[[ Record set, beginning ]]

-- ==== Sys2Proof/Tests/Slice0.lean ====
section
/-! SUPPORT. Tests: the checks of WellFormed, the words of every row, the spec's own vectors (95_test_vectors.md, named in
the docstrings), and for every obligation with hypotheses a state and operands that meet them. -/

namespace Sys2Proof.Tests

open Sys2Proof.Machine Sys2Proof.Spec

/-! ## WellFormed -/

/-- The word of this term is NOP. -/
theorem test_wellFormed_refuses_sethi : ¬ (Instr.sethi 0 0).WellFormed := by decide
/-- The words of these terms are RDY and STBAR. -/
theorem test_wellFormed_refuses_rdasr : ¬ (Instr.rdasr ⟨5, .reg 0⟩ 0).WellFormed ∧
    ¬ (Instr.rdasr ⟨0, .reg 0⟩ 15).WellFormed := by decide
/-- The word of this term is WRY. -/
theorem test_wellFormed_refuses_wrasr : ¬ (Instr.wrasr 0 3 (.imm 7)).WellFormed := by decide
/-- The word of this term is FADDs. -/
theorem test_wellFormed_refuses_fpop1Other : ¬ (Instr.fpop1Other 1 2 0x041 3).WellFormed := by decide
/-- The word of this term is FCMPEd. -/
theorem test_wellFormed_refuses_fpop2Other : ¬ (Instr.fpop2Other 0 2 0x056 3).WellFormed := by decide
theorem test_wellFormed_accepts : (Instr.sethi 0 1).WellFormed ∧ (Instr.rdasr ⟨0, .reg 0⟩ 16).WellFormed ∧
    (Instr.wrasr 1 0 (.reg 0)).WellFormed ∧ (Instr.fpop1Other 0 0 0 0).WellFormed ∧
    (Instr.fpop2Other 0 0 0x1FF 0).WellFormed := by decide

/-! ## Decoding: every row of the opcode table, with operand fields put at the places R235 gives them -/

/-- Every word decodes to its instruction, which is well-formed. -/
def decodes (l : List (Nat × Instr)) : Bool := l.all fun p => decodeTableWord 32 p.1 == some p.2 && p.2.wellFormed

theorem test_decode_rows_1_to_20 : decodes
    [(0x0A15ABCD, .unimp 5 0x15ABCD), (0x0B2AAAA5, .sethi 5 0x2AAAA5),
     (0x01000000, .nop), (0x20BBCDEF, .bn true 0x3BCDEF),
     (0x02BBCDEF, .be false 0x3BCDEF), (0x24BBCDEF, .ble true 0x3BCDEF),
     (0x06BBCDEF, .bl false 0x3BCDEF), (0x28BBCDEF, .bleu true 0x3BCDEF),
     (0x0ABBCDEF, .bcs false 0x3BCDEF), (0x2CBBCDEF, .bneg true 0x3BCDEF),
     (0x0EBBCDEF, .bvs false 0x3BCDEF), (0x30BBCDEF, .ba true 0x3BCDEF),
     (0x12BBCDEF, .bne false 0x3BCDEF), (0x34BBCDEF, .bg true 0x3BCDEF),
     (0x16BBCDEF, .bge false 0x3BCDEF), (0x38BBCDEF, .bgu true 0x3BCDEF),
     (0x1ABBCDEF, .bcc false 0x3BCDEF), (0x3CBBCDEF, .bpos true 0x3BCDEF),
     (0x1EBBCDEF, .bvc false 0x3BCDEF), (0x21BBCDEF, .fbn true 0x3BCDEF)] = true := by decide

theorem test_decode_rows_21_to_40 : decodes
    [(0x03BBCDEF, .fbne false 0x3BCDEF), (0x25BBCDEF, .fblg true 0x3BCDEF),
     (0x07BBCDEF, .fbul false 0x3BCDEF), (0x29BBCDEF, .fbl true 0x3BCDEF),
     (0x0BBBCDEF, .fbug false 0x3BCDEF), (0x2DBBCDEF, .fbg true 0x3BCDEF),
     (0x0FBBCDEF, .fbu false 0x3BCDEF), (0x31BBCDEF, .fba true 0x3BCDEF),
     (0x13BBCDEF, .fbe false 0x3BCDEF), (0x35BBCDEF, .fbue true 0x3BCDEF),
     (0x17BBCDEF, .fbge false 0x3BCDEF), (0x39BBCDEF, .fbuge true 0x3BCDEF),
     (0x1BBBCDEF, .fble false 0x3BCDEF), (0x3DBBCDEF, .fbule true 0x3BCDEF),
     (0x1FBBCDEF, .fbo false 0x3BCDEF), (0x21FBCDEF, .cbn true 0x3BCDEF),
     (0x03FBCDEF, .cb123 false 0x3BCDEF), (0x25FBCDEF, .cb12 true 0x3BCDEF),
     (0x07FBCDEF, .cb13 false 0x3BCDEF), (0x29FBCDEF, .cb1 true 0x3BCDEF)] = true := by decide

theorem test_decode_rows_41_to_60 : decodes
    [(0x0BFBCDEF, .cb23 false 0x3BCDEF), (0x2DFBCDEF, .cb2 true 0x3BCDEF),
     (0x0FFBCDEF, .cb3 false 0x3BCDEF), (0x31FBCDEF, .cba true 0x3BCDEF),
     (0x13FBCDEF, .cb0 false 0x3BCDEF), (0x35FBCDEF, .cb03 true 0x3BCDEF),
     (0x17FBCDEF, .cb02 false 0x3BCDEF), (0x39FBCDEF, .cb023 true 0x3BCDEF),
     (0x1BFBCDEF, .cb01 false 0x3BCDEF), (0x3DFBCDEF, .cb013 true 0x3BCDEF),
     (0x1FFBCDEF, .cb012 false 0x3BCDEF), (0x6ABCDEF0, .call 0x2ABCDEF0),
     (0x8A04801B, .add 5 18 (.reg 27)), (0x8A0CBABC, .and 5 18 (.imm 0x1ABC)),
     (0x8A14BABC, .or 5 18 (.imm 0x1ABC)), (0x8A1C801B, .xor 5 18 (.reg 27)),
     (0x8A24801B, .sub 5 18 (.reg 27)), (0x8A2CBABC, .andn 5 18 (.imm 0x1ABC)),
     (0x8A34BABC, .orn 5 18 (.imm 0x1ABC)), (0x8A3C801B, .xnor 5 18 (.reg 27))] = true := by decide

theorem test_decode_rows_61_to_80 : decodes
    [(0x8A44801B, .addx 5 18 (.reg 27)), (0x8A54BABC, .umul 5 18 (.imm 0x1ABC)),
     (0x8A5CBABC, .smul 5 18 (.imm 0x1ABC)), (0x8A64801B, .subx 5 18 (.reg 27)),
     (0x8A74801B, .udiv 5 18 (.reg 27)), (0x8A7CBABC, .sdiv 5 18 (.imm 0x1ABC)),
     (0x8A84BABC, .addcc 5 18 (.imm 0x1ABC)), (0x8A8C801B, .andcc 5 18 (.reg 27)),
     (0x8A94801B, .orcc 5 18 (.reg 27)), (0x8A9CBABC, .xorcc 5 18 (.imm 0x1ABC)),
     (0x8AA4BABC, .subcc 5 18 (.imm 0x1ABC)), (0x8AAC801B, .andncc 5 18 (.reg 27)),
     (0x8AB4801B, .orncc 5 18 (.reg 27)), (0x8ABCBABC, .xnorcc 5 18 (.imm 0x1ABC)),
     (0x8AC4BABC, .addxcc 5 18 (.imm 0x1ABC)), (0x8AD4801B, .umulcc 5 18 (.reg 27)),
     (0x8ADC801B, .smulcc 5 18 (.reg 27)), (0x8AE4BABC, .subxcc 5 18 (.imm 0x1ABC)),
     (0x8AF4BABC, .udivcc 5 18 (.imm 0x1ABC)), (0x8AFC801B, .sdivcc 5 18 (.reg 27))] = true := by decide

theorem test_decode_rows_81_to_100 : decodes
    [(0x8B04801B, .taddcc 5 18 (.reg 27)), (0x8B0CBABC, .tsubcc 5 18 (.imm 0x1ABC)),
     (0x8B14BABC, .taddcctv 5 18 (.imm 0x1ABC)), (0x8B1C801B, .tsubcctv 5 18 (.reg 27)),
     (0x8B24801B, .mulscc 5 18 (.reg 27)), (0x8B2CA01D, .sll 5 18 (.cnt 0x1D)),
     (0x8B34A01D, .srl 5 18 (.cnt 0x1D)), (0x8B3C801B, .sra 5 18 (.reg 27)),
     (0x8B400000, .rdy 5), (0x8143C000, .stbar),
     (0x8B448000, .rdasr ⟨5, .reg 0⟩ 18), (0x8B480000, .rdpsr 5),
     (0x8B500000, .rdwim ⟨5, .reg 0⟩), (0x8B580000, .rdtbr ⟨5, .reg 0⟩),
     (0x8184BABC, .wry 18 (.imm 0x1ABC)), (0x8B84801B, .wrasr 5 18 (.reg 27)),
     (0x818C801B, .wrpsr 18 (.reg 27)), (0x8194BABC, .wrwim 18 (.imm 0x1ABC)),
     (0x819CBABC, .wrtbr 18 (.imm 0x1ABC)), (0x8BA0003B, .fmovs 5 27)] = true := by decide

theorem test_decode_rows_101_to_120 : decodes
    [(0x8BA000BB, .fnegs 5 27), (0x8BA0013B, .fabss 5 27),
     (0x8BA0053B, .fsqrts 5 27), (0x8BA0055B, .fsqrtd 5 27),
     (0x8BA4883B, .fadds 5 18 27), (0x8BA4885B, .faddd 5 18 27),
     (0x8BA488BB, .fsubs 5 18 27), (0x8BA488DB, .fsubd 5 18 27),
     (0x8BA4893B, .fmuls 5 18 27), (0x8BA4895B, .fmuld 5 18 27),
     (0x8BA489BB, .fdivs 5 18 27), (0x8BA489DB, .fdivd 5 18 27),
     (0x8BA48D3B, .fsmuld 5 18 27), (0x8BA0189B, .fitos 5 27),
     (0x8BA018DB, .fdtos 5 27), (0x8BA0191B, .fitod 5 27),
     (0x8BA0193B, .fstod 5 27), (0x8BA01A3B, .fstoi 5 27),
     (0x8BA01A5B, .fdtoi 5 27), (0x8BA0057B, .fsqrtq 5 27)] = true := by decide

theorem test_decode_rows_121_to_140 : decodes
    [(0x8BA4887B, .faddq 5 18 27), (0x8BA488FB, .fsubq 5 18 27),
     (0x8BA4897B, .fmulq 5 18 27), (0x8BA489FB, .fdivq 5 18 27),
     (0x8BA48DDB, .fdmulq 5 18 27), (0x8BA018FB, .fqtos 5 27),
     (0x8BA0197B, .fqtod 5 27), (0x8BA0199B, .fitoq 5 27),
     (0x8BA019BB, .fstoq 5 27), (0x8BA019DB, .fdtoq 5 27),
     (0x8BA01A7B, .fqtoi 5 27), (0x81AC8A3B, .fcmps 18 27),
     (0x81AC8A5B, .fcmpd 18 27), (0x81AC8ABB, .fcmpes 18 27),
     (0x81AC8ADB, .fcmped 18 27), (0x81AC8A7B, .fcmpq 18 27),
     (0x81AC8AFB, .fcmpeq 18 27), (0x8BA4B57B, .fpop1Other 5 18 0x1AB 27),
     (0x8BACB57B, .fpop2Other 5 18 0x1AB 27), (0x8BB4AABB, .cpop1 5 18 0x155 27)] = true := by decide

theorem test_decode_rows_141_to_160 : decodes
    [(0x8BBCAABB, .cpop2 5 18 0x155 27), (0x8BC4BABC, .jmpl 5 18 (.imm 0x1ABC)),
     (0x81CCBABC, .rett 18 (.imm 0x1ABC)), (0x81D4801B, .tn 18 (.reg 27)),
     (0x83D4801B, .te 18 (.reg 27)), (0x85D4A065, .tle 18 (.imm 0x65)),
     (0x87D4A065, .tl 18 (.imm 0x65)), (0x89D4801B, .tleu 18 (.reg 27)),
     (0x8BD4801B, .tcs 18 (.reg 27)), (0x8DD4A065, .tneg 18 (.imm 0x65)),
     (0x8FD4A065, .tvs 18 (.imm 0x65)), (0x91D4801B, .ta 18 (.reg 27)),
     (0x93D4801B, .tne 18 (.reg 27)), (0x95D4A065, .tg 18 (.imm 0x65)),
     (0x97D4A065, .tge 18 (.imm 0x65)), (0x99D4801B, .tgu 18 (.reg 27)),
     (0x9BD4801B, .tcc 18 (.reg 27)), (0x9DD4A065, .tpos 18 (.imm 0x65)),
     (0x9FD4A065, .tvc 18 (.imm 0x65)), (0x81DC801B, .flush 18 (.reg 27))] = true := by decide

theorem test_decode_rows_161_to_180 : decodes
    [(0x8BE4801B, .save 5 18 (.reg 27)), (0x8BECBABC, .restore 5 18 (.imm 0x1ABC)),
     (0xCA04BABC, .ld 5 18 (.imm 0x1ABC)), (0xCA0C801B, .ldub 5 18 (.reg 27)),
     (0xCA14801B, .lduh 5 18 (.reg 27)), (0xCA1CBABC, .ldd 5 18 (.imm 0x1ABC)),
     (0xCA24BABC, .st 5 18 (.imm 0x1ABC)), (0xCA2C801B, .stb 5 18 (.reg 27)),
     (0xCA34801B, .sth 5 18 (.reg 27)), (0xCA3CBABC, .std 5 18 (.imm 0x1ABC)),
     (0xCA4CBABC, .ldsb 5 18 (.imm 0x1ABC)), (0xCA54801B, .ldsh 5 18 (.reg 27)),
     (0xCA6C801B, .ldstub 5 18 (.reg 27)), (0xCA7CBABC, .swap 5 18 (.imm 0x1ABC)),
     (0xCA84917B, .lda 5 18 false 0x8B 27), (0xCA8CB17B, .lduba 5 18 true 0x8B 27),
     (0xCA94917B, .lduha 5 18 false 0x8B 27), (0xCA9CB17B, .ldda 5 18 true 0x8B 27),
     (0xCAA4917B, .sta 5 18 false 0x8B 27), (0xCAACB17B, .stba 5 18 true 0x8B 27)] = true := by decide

[[ Record set, end ]]

Above are the records; copy exactly the lines from the line with "the docstrings), and" through the line with "theorem test_wellFormed_refuses_sethi : ¬", both included.

Task response
the docstrings), and for every obligation with hypotheses a state and operands that meet them. -/

namespace Sys2Proof.Tests

open Sys2Proof.Machine Sys2Proof.Spec

/-! ## WellFormed -/

/-- The word of this term is NOP. -/
theorem test_wellFormed_refuses_sethi : ¬ (Instr.sethi 0 0).WellFormed := by decide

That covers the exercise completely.